I'm having one other strange issue on a WP site that continually gets bot hits that appear to be coming from my own IP. A little investigation by hosting support shows it's coming from wp-cron, which runs on every visit! Seems other plugins can hook to it and cause some real problems. My task for the coming week is to check out an article titled "why wp-cron sucks" and ways to make it suck less. Then I need to figure out which plugin is misbehaving...if any.

A temporary workaround was to disable wp-cron then set up an actual cron job to run every 15 minutes rather than every visit. Not sure if it's a coincidence or not, but suddenly traffic seems more varied and robust. Bounce seems to have dropped too. This is on a dedicated server with about 30 sites, none of which are particularly busy.

Kratos

3:01 pm on Apr 5, 2015 (gmt 0)

I had a similar issue in one WP site. The problem with disabling the cron job was that a plugin that I had to make daily backups stopped working and so did the fed that I was pulling from another site of mine for the front page.

Have you found anything has stopped working in your case when you disabled wp-cron?

lucy24

8:35 pm on Apr 5, 2015 (gmt 0)

Do you keep them forever, and at what time do you just not care?

Keep them forever unless you genuinely don't care if the robot hits the occasional 404. But on a WP (or similar CMS) site there's one more consideration: Returning an explicitly coded 301 or 410 is far less work for the server than having to delve into the CMS and get the information (whether 301 or 410) that way.

In the case of 404 vs 410 you have to consider the difference between crawling and indexing. Both are treated exactly the same in indexing: if they can't find the page, they can't crawl it, and hence can't index its content. But a 410 is intentional-- the server doesn't keep track of files that used to exist and have now been removed-- so Google will assume you took it away on purpose, and the Googlebot will stop crawling faster. (This is the Google subforum. Bing doesn't seem to care. I've recently had a flurry of visits from the msnbot requesting URLs that haven't existed in years, exactly as if it wandered out of the retirement home thinking it's 1998.)

I would think the sitemap would be sufficient to keep the bots from trying to find pages that were gone years ago, especially those with no link on some other site.

Sitemaps should be considered inclusive, not exclusive: "my pages include the following" rather than "look only at these pages". If you look up the tab in gwt where it tells you how it learned about a given URL, it will sometimes say "in sitemap". But that doesn't necessarily mean your current sitemap; it might mean one that you had up for five minutes one day in 2007.

netmeg

9:31 pm on Apr 5, 2015 (gmt 0)

Do you keep them forever

If I go to the bother of doing redirects, then I usually keep em forever. I still have G trying to hit pages from like three site versions ago - 2007 and earlier - because there's old scraper links out there. The important ones I wrote redirects for. The others, meh.

samwest

2:56 pm on Apr 7, 2015 (gmt 0)

exactly as if it wandered out of the retirement home thinking it's 1998.

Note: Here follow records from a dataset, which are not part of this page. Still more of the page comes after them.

-- ==== Sys2Proof/Laws/State.lean ====
section
/-! SUPPORT. What each named update of the state leaves in each field, and what is read where it wrote. -/

namespace Sys2Proof.Machine

section
variable (s : State)

@[simp] theorem wr_pending (a v : Nat) : (wr s a v).pending = s.pending := rfl
@[simp] theorem wr_busData (a v : Nat) : (wr s a v).busData = s.busData := rfl
@[simp] theorem wr_freeCtr (a v : Nat) : (wr s a v).freeCtr = s.freeCtr := rfl
@[simp] theorem wr_stamp (a v : Nat) : (wr s a v).stamp = s.stamp := rfl
@[simp] theorem wr_shadow (a v : Nat) : (wr s a v).shadow = s.shadow := rfl
@[simp] theorem wr_heldLow (a v : Nat) : (wr s a v).heldLow = s.heldLow := rfl
@[simp] theorem wr_latchHigh (a v : Nat) : (wr s a v).latchHigh = s.latchHigh := rfl
@[simp] theorem wr_quiet (a v : Nat) : (wr s a v).quiet = s.quiet := rfl
@[simp] theorem wr_heldWrites (a v : Nat) : (wr s a v).heldWrites = s.heldWrites := rfl
@[simp] theorem wr_evt (a v : Nat) : (wr s a v).evt = s.evt := rfl
@[simp] theorem wr_rst (a v : Nat) : (wr s a v).rst = s.rst := rfl
@[simp] theorem wr_pwr (a v : Nat) : (wr s a v).pwr = s.pwr := rfl
@[simp] theorem wr_cores (a v : Nat) : (wr s a v).cores = s.cores := rfl
@[simp] theorem wr_coreHeld (a v : Nat) : (wr s a v).coreHeld = s.coreHeld := rfl
@[simp] theorem wr_triggers (a v : Nat) : (wr s a v).triggers = s.triggers := rfl
@[simp] theorem wr_ephResults (a v : Nat) : (wr s a v).ephResults = s.ephResults := rfl
@[simp] theorem wr_answers (a v : Nat) : (wr s a v).answers = s.answers := rfl
@[simp] theorem wr_stks (a v : Nat) : (wr s a v).stks = s.stks := rfl
@[simp] theorem wr_fast (a v : Nat) : (wr s a v).fast = s.fast := rfl
@[simp] theorem wr_deep (a v : Nat) : (wr s a v).deep = s.deep := rfl
@[simp] theorem wr_fastMark (a v : Nat) : (wr s a v).fastMark = s.fastMark := rfl
@[simp] theorem wr_deepMark (a v : Nat) : (wr s a v).deepMark = s.deepMark := rfl
@[simp] theorem wr_pages (a v : Nat) : (wr s a v).pages = s.pages := rfl
@[simp] theorem wr_pageCache (a v : Nat) : (wr s a v).pageCache = s.pageCache := rfl
@[simp] theorem wr_holders (a v : Nat) : (wr s a v).holders = s.holders := rfl
@[simp] theorem wr_frameMap (a v : Nat) : (wr s a v).frameMap = s.frameMap := rfl
@[simp] theorem wr_blocks (a v : Nat) : (wr s a v).blocks = s.blocks := rfl
@[simp] theorem wr_frameCur (a v : Nat) : (wr s a v).frameCur = s.frameCur := rfl
@[simp] theorem wr_blockCur (a v : Nat) : (wr s a v).blockCur = s.blockCur := rfl
@[simp] theorem wr_slots (a v : Nat) : (wr s a v).slots = s.slots := rfl
@[simp] theorem wr_migq (a v : Nat) : (wr s a v).migq = s.migq := rfl
@[simp] theorem wr_sweep (a v : Nat) : (wr s a v).sweep = s.sweep := rfl
@[simp] theorem wr_stalled (a v : Nat) : (wr s a v).stalled = s.stalled := rfl
@[simp] theorem wr_stallFail (a v : Nat) : (wr s a v).stallFail = s.stallFail := rfl
@[simp] theorem wr_plcCh (a v : Nat) : (wr s a v).plcCh = s.plcCh := rfl
@[simp] theorem wr_plans (a v : Nat) : (wr s a v).plans = s.plans := rfl
@[simp] theorem wr_plcFits (a v : Nat) : (wr s a v).plcFits = s.plcFits := rfl
@[simp] theorem wr_plcRestoring (a v : Nat) : (wr s a v).plcRestoring = s.plcRestoring := rfl
@[simp] theorem wr_nbus (a v : Nat) : (wr s a v).nbus = s.nbus := rfl
@[simp] theorem wr_rowsInFlight (a v : Nat) : (wr s a v).rowsInFlight = s.rowsInFlight := rfl
@[simp] theorem wr_rowAnswers (a v : Nat) : (wr s a v).rowAnswers = s.rowAnswers := rfl
@[simp] theorem wr_dcache (a v : Nat) : (wr s a v).dcache = s.dcache := rfl
@[simp] theorem wr_outbox (a v : Nat) : (wr s a v).outbox = s.outbox := rfl
@[simp] theorem wr_rlys (a v : Nat) : (wr s a v).rlys = s.rlys := rfl
@[simp] theorem wr_med (a v : Nat) : (wr s a v).med = s.med := rfl
@[simp] theorem wr_links (a v : Nat) : (wr s a v).links = s.links := rfl
@[simp] theorem wr_fabc (a v : Nat) : (wr s a v).fabc = s.fabc := rfl
@[simp] theorem wr_hlk (a v : Nat) : (wr s a v).hlk = s.hlk := rfl
@[simp] theorem wr_harts (a v : Nat) : (wr s a v).harts = s.harts := rfl
@[simp] theorem wr_boot (a v : Nat) : (wr s a v).boot = s.boot := rfl
@[simp] theorem wr_commit (a v : Nat) : (wr s a v).commit = s.commit := rfl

That's funny, but so true, and which prompted the OP.

This also begs the question (in my mind at least) if these bots know when these pages were created and they know when the scrapers pages were created, could that data not be employed by the algo to determine the original author and trash the scraped content? Thx for all the great replies.

Robert Charlton

8:25 pm on Apr 7, 2015 (gmt 0)

Regarding the long dead pages, here's a discussion from almost two years ago which covers some of the reasons why Googlebot doesn't forget...

17 May 2013 - GWT Sudden Surge in Crawl Errors for Pages Removed 2 Years Ago?
http://www.webmasterworld.com/google/4575982.htm [webmasterworld.com]

At the end of the thread, I've cited an old interview with members of the Google Sitemaps team... and the thread also offers some useful comments from Google's John Mueller, etc.